Introduction and objectives

ST-segment elevation myocardial infarction (STEMI) network activation by a noncardiologist reduces delay times but may increase the rate of false-positive STEMI diagnoses. We aimed to determine the prevalence, predictors, and clinical impact of false-positive activations within the Catalonian STEMI network (Codi Infart).


From January 2010 through December 2011, all consecutive patients treated within the Codi Infart network were included. Code activations were classified as appropriate if they satisfied both electrocardiogram and clinical STEMI criteria. Appropriate activations were classified as false positives using 2 nonexclusive definitions: a) “angiographic” if a culprit coronary artery was not identified, and b) “clinical” if the discharge diagnosis was other than STEMI.

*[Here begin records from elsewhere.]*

@[simp] theorem scopedFields_20 (u : BitVec 2) (v : BitVec 4) (w : BitVec 16) : (u ++ v ++ w : BitVec 22).extractLsb' 20 2 = u := by
  apply BitVec.eq_of_getLsbD_eq
  intro k hk
  simp only [BitVec.getLsbD_extractLsb', BitVec.getLsbD_append, hk, decide_true, Bool.true_and]
  repeat first | rw [if_pos (by omega)] | rw [if_neg (by omega)]
  congr 1; omega

@[simp] theorem scopedFields_16 (u : BitVec 2) (v : BitVec 4) (w : BitVec 16) : (u ++ v ++ w : BitVec 22).extractLsb' 16 4 = v := by
  apply BitVec.eq_of_getLsbD_eq
  intro k hk
  simp only [BitVec.getLsbD_extractLsb', BitVec.getLsbD_append, hk, decide_true, Bool.true_and]
  repeat first | rw [if_pos (by omega)] | rw [if_neg (by omega)]
  congr 1; omega

@[simp] theorem scopedFields_0 (u : BitVec 2) (v : BitVec 4) (w : BitVec 16) : (u ++ v ++ w : BitVec 22).extractLsb' 0 16 = w := by
  apply BitVec.eq_of_getLsbD_eq
  intro k hk
  simp only [BitVec.getLsbD_extractLsb', BitVec.getLsbD_append, hk, decide_true, Bool.true_and]
  repeat first | rw [if_pos (by omega)] | rw [if_neg (by omega)]
  congr 1; omega

@[simp] theorem pushFields_6 (u : BitVec 16) (v : BitVec 3) (w : BitVec 3) : (u ++ v ++ w : BitVec 22).extractLsb' 6 16 = u := by
  apply BitVec.eq_of_getLsbD_eq
  intro k hk
  simp only [BitVec.getLsbD_extractLsb', BitVec.getLsbD_append, hk, decide_true, Bool.true_and]
  repeat first | rw [if_pos (by omega)] | rw [if_neg (by omega)]
  congr 1; omega

@[simp] theorem pushFields_3 (u : BitVec 16) (v : BitVec 3) (w : BitVec 3) : (u ++ v ++ w : BitVec 22).extractLsb' 3 3 = v := by
  apply BitVec.eq_of_getLsbD_eq
  intro k hk
  simp only [BitVec.getLsbD_extractLsb', BitVec.getLsbD_append, hk, decide_true, Bool.true_and]
  repeat first | rw [if_pos (by omega)] | rw [if_neg (by omega)]
  congr 1; omega

@[simp] theorem pushFields_0 (u : BitVec 16) (v : BitVec 3) (w : BitVec 3) : (u ++ v ++ w : BitVec 22).extractLsb' 0 3 = w := by
  apply BitVec.eq_of_getLsbD_eq
  intro k hk
  simp only [BitVec.getLsbD_extractLsb', BitVec.getLsbD_append, hk, decide_true, Bool.true_and]
  repeat first | rw [if_pos (by omega)] | rw [if_neg (by omega)]
  congr 1; omega

@[simp] theorem stopFields_9 (u : BitVec 13) (v : BitVec 3) (w : BitVec 3) (x : BitVec 3) : (u ++ v ++ w ++ x : BitVec 22).extractLsb' 9 13 = u := by
  apply BitVec.eq_of_getLsbD_eq
  intro k hk
  simp only [BitVec.getLsbD_extractLsb', BitVec.getLsbD_append, hk, decide_true, Bool.true_and]
  repeat first | rw [if_pos (by omega)] | rw [if_neg (by omega)]
  congr 1; omega

@[simp] theorem stopFields_6 (u : BitVec 13) (v : BitVec 3) (w : BitVec 3) (x : BitVec 3) : (u ++ v ++ w ++ x : BitVec 22).extractLsb' 6 3 = v := by
  apply BitVec.eq_of_getLsbD_eq
  intro k hk
  simp only [BitVec.getLsbD_extractLsb', BitVec.getLsbD_append, hk, decide_true, Bool.true_and]
  repeat first | rw [if_pos (by omega)] | rw [if_neg (by omega)]
  congr 1; omega

@[simp] theorem stopFields_3 (u : BitVec 13) (v : BitVec 3) (w : BitVec 3) (x : BitVec 3) : (u ++ v ++ w ++ x : BitVec 22).extractLsb' 3 3 = w := by
  apply BitVec.eq_of_getLsbD_eq
  intro k hk
  simp only [BitVec.getLsbD_extractLsb', BitVec.getLsbD_append, hk, decide_true, Bool.true_and]
  repeat first | rw [if_pos (by omega)] | rw [if_neg (by omega)]
  congr 1; omega

@[simp] theorem stopFields_0 (u : BitVec 13) (v : BitVec 3) (w : BitVec 3) (x : BitVec 3) : (u ++ v ++ w ++ x : BitVec 22).extractLsb' 0 3 = x := by
  apply BitVec.eq_of_getLsbD_eq
  intro k hk
  simp only [BitVec.getLsbD_extractLsb', BitVec.getLsbD_append, hk, decide_true, Bool.true_and]
  repeat first | rw [if_pos (by omega)] | rw [if_neg (by omega)]
  congr 1; omega

@[simp] theorem popFields_3 (u : BitVec 1) (v : BitVec 3) : (u ++ v : BitVec 4).extractLsb' 3 1 = u := by
  apply BitVec.eq_of_getLsbD_eq
  intro k hk
  simp only [BitVec.getLsbD_extractLsb', BitVec.getLsbD_append, hk, decide_true, Bool.true_and]
  repeat first | rw [if_pos (by omega)] | rw [if_neg (by omega)]
  congr 1; omega

@[simp] theorem popFields_0 (u : BitVec 1) (v : BitVec 3) : (u ++ v : BitVec 4).extractLsb' 0 3 = v := by
  apply BitVec.eq_of_getLsbD_eq
  intro k hk
  simp only [BitVec.getLsbD_extractLsb', BitVec.getLsbD_append, hk, decide_true, Bool.true_and]
  repeat first | rw [if_pos (by omega)] | rw [if_neg (by omega)]
  congr 1; omega

@[simp] theorem argFields_17 (u : BitVec 5) (v : BitVec 2) (w : BitVec 7) (x : BitVec 8) : (u ++ v ++ w ++ x : BitVec 22).extractLsb' 17 5 = u := by
  apply BitVec.eq_of_getLsbD_eq
  intro k hk
  simp only [BitVec.getLsbD_extractLsb', BitVec.getLsbD_append, hk, decide_true, Bool.true_and]
  repeat first | rw [if_pos (by omega)] | rw [if_neg (by omega)]
  congr 1; omega

@[simp] theorem argFields_15 (u : BitVec 5) (v : BitVec 2) (w : BitVec 7) (x : BitVec 8) : (u ++ v ++ w ++ x : BitVec 22).extractLsb' 15 2 = v := by
  apply BitVec.eq_of_getLsbD_eq
  intro k hk
  simp only [BitVec.getLsbD_extractLsb', BitVec.getLsbD_append, hk, decide_true, Bool.true_and]
  repeat first | rw [if_pos (by omega)] | rw [if_neg (by omega)]
  congr 1; omega

@[simp] theorem argFields_8 (u : BitVec 5) (v : BitVec 2) (w : BitVec 7) (x : BitVec 8) : (u ++ v ++ w ++ x : BitVec 22).extractLsb' 8 7 = w := by
  apply BitVec.eq_of_getLsbD_eq
  intro k hk
  simp only [BitVec.getLsbD_extractLsb', BitVec.getLsbD_append, hk, decide_true, Bool.true_and]
  repeat first | rw [if_pos (by omega)] | rw [if_neg (by omega)]
  congr 1; omega

@[simp] theorem argFields_0 (u : BitVec 5) (v : BitVec 2) (w : BitVec 7) (x : BitVec 8) : (u ++ v ++ w ++ x : BitVec 22).extractLsb' 0 8 = x := by
  apply BitVec.eq_of_getLsbD_eq
  intro k hk
  simp only [BitVec.getLsbD_extractLsb', BitVec.getLsbD_append, hk, decide_true, Bool.true_and]
  repeat first | rw [if_pos (by omega)] | rw [if_neg (by omega)]
  congr 1; omega

@[simp] theorem twoFields_2 (u : BitVec 20) (v : BitVec 2) : (u ++ v : BitVec 22).extractLsb' 2 20 = u := by
  apply BitVec.eq_of_getLsbD_eq
  intro k hk
  simp only [BitVec.getLsbD_extractLsb', BitVec.getLsbD_append, hk, decide_true, Bool.true_and]
  repeat first | rw [if_pos (by omega)] | rw [if_neg (by omega)]
  congr 1; omega

@[simp] theorem twoFields_0 (u : BitVec 20) (v : BitVec 2) : (u ++ v : BitVec 22).extractLsb' 0 2 = v := by
  apply BitVec.eq_of_getLsbD_eq
  intro k hk
  simp only [BitVec.getLsbD_extractLsb', BitVec.getLsbD_append, hk, decide_true, Bool.true_and]
  repeat first | rw [if_pos (by omega)] | rw [if_neg (by omega)]
  congr 1; omega

@[simp] theorem ordFields_6 (u : BitVec 16) (v : BitVec 2) (w : BitVec 4) : (u ++ v ++ w : BitVec 22).extractLsb' 6 16 = u := by
  apply BitVec.eq_of_getLsbD_eq
  intro k hk
  simp only [BitVec.getLsbD_extractLsb', BitVec.getLsbD_append, hk, decide_true, Bool.true_and]
  repeat first | rw [if_pos (by omega)] | rw [if_neg (by omega)]
  congr 1; omega

@[simp] theorem ordFields_4 (u : BitVec 16) (v : BitVec 2) (w : BitVec 4) : (u ++ v ++ w : BitVec 22).extractLsb' 4 2 = v := by
  apply BitVec.eq_of_getLsbD_eq
  intro k hk
  simp only [BitVec.getLsbD_extractLsb', BitVec.getLsbD_append, hk, decide_true, Bool.true_and]
  repeat first | rw [if_pos (by omega)] | rw [if_neg (by omega)]
  congr 1; omega

@[simp] theorem ordFields_0 (u : BitVec 16) (v : BitVec 2) (w : BitVec 4) : (u ++ v ++ w : BitVec 22).extractLsb' 0 4 = w := by
  apply BitVec.eq_of_getLsbD_eq
  intro k hk
  simp only [BitVec.getLsbD_extractLsb', BitVec.getLsbD_append, hk, decide_true, Bool.true_and]
  repeat first | rw [if_pos (by omega)] | rw [if_neg (by omega)]
  congr 1; omega

@[simp] theorem tokFields_9 (u : BitVec 13) (v : BitVec 1) (w : BitVec 8) : (u ++ v ++ w : BitVec 22).extractLsb' 9 13 = u := by
  apply BitVec.eq_of_getLsbD_eq
  intro k hk
  simp only [BitVec.getLsbD_extractLsb', BitVec.getLsbD_append, hk, decide_true, Bool.true_and]
  repeat first | rw [if_pos (by omega)] | rw [if_neg (by omega)]
  congr 1; omega

@[simp] theorem tokFields_8 (u : BitVec 13) (v : BitVec 1) (w : BitVec 8) : (u ++ v ++ w : BitVec 22).extractLsb' 8 1 = v := by
  apply BitVec.eq_of_getLsbD_eq
  intro k hk
  simp only [BitVec.getLsbD_extractLsb', BitVec.getLsbD_append, hk, decide_true, Bool.true_and]
  repeat first | rw [if_pos (by omega)] | rw [if_neg (by omega)]
  congr 1; omega

@[simp] theorem tokFields_0 (u : BitVec 13) (v : BitVec 1) (w : BitVec 8) : (u ++ v ++ w : BitVec 22).extractLsb' 0 8 = w := by
  apply BitVec.eq_of_getLsbD_eq
  intro k hk
  simp only [BitVec.getLsbD_extractLsb', BitVec.getLsbD_append, hk, decide_true, Bool.true_and]
  repeat first | rw [if_pos (by omega)] | rw [if_neg (by omega)]
  congr 1; omega

@[simp] theorem redFields_12 (u : BitVec 10) (v : BitVec 2) (w : BitVec 4) (x : BitVec 2) (y : BitVec 4) : (u ++ v ++ w ++ x ++ y : BitVec 22).extractLsb' 12 10 = u := by
  apply BitVec.eq_of_getLsbD_eq
  intro k hk
  simp only [BitVec.getLsbD_extractLsb', BitVec.getLsbD_append, hk, decide_true, Bool.true_and]
  repeat first | rw [if_pos (by omega)] | rw [if_neg (by omega)]
  congr 1; omega

@[simp] theorem redFields_10 (u : BitVec 10) (v : BitVec 2) (w : BitVec 4) (x : BitVec 2) (y : BitVec 4) : (u ++ v ++ w ++ x ++ y : BitVec 22).extractLsb' 10 2 = v := by
  apply BitVec.eq_of_getLsbD_eq
  intro k hk
  simp only [BitVec.getLsbD_extractLsb', BitVec.getLsbD_append, hk, decide_true, Bool.true_and]
  repeat first | rw [if_pos (by omega)] | rw [if_neg (by omega)]
  congr 1; omega

@[simp] theorem redFields_6 (u : BitVec 10) (v : BitVec 2) (w : BitVec 4) (x : BitVec 2) (y : BitVec 4) : (u ++ v ++ w ++ x ++ y : BitVec 22).extractLsb' 6 4 = w := by
  apply BitVec.eq_of_getLsbD_eq
  intro k hk
  simp only [BitVec.getLsbD_extractLsb', BitVec.getLsbD_append, hk, decide_true, Bool.true_and]
  repeat first | rw [if_pos (by omega)] | rw [if_neg (by omega)]
  congr 1; omega

@[simp] theorem redFields_4 (u : BitVec 10) (v : BitVec 2) (w : BitVec 4) (x : BitVec 2) (y : BitVec 4) : (u ++ v ++ w ++ x ++ y : BitVec 22).extractLsb' 4 2 = x := by
  apply BitVec.eq_of_getLsbD_eq
  intro k hk
  simp only [BitVec.getLsbD_extractLsb', BitVec.getLsbD_append, hk, decide_true, Bool.true_and]
  repeat first | rw [if_pos (by omega)] | rw [if_neg (by omega)]
  congr 1; omega

@[simp] theorem redFields_0 (u : BitVec 10) (v : BitVec 2) (w : BitVec 4) (x : BitVec 2) (y : BitVec 4) : (u ++ v ++ w ++ x ++ y : BitVec 22).extractLsb' 0 4 = y := by
  apply BitVec.eq_of_getLsbD_eq
  intro k hk
  simp only [BitVec.getLsbD_extractLsb', BitVec.getLsbD_append, hk, decide_true, Bool.true_and]
  repeat first | rw [if_pos (by omega)] | rw [if_neg (by omega)]
  congr 1; omega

In total, 5701 activations were included. Appropriate activation was performed in 87.8% of the episodes. The rate of angiographic false positives was 14.6%, while the rate of clinical false positives was 11.6%. Irrespective of the definition, female sex, left bundle branch block, and previous myocardial infarction were independent predictors of false-positive STEMI diagnoses. Using the clinical definition, hospitals without percutaneous coronary intervention and patients with complications during the first medical contact also had a false-positive STEMI diagnoses rate higher than the mean. In-hospital and 30-day mortality rates were similar for false-positive and true-positive STEMI patients after adjustment for possible confounders.


False-positive STEMI diagnoses were frequent. Outcomes were similar for patients with a true-positive or false-positive STEMI diagnosis treated within a STEMI network. The presence of any modifiable predictors of a false-positive STEMI diagnosis warrants careful assessment to optimize the use of STEMI networks.